Task item: Look through the records below for the line holding "check (R118) -/". Write it out exactly, with each following line through the line holding "R118: a station's".

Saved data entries

-----

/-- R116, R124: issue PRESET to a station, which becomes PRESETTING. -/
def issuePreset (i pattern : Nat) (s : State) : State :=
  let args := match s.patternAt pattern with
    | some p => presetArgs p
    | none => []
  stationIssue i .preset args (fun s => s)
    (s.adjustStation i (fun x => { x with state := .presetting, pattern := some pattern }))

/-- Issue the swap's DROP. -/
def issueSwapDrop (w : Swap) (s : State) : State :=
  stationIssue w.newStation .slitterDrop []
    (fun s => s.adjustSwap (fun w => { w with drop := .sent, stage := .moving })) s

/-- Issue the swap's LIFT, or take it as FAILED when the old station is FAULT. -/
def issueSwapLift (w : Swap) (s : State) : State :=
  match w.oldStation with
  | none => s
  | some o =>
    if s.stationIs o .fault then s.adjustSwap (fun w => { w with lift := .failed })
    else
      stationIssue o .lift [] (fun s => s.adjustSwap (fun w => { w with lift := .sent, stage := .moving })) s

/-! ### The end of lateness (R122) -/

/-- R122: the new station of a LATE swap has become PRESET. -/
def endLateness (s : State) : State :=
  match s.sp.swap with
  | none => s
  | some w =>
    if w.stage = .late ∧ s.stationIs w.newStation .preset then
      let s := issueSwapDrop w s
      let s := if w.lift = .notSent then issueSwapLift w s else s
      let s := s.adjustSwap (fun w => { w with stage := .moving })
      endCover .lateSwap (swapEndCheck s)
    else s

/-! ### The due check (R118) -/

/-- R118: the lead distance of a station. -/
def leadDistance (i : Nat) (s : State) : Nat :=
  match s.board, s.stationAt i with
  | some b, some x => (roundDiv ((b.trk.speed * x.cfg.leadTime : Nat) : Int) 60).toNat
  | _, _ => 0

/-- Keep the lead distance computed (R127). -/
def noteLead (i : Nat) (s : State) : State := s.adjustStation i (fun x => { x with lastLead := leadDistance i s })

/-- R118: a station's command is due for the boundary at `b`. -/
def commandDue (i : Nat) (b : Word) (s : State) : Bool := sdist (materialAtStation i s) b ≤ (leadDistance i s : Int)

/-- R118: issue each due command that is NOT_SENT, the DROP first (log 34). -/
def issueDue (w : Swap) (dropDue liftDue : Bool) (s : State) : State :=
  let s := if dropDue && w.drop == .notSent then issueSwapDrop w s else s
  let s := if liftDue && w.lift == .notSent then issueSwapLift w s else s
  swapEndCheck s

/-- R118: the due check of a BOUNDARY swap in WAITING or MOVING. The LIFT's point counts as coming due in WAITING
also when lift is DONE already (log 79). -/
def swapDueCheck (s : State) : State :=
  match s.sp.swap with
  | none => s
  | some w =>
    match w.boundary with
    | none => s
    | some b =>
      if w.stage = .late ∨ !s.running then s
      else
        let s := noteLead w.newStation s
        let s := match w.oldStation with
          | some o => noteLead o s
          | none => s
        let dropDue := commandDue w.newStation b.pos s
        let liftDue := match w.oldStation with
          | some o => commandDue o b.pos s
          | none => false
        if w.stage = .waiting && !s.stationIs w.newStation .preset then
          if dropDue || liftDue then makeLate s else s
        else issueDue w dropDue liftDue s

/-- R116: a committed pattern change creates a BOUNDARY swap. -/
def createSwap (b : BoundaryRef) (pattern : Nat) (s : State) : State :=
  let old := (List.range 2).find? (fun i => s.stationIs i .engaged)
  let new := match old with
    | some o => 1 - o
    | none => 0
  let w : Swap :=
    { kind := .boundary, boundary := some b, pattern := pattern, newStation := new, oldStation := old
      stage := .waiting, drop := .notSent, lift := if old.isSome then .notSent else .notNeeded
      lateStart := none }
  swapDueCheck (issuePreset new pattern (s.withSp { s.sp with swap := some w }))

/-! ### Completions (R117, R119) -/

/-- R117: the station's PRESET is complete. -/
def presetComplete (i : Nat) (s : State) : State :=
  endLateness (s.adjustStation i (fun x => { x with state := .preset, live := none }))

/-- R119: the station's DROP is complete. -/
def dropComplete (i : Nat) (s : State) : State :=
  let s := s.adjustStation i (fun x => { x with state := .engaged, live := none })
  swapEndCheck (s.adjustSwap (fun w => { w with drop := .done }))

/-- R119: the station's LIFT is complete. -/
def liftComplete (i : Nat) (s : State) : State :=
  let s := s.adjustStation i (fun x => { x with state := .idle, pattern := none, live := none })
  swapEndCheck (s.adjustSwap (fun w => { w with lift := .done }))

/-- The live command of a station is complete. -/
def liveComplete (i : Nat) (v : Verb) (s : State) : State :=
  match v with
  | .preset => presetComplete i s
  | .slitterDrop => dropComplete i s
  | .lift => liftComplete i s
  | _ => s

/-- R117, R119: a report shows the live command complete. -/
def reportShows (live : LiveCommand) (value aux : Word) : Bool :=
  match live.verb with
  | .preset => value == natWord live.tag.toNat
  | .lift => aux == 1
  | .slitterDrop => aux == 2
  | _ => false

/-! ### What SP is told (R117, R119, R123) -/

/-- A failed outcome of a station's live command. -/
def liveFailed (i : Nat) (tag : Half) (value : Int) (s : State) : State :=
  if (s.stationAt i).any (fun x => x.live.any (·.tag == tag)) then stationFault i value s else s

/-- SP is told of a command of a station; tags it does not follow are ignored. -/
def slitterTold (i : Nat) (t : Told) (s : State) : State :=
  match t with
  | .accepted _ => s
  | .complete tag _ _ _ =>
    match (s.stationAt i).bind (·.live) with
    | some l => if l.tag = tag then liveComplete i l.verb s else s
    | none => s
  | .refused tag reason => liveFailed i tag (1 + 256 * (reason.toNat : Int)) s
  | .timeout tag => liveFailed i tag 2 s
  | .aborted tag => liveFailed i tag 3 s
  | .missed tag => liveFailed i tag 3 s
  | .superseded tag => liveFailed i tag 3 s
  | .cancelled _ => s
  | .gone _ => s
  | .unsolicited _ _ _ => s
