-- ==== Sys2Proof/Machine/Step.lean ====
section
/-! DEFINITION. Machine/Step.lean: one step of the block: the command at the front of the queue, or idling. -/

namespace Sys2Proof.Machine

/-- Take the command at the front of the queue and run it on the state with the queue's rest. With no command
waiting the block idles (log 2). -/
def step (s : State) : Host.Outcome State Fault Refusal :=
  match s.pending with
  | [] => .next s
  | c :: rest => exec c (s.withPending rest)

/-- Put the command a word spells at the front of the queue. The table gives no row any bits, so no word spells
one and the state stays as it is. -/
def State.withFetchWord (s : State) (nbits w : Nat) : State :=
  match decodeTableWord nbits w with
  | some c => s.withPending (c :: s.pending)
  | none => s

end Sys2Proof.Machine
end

-----

Exercise solution:
/-! ### The due check (R118) -/

/-- R118: the lead distance of a station. -/
def leadDistance (i : Nat) (s : State) : Nat :=
  match s.board, s.stationAt i with
  | some b, some x => (roundDiv ((b.trk.speed * x.cfg.leadTime : Nat) : Int) 60).toNat
  | _, _ => 0

/-- Keep the lead distance computed (R127). -/
def noteLead (i : Nat) (s : State) : State := s.adjustStation i (fun x => { x with lastLead := leadDistance i s })

/-- R118: a station's command is due for the boundary at `b`. -/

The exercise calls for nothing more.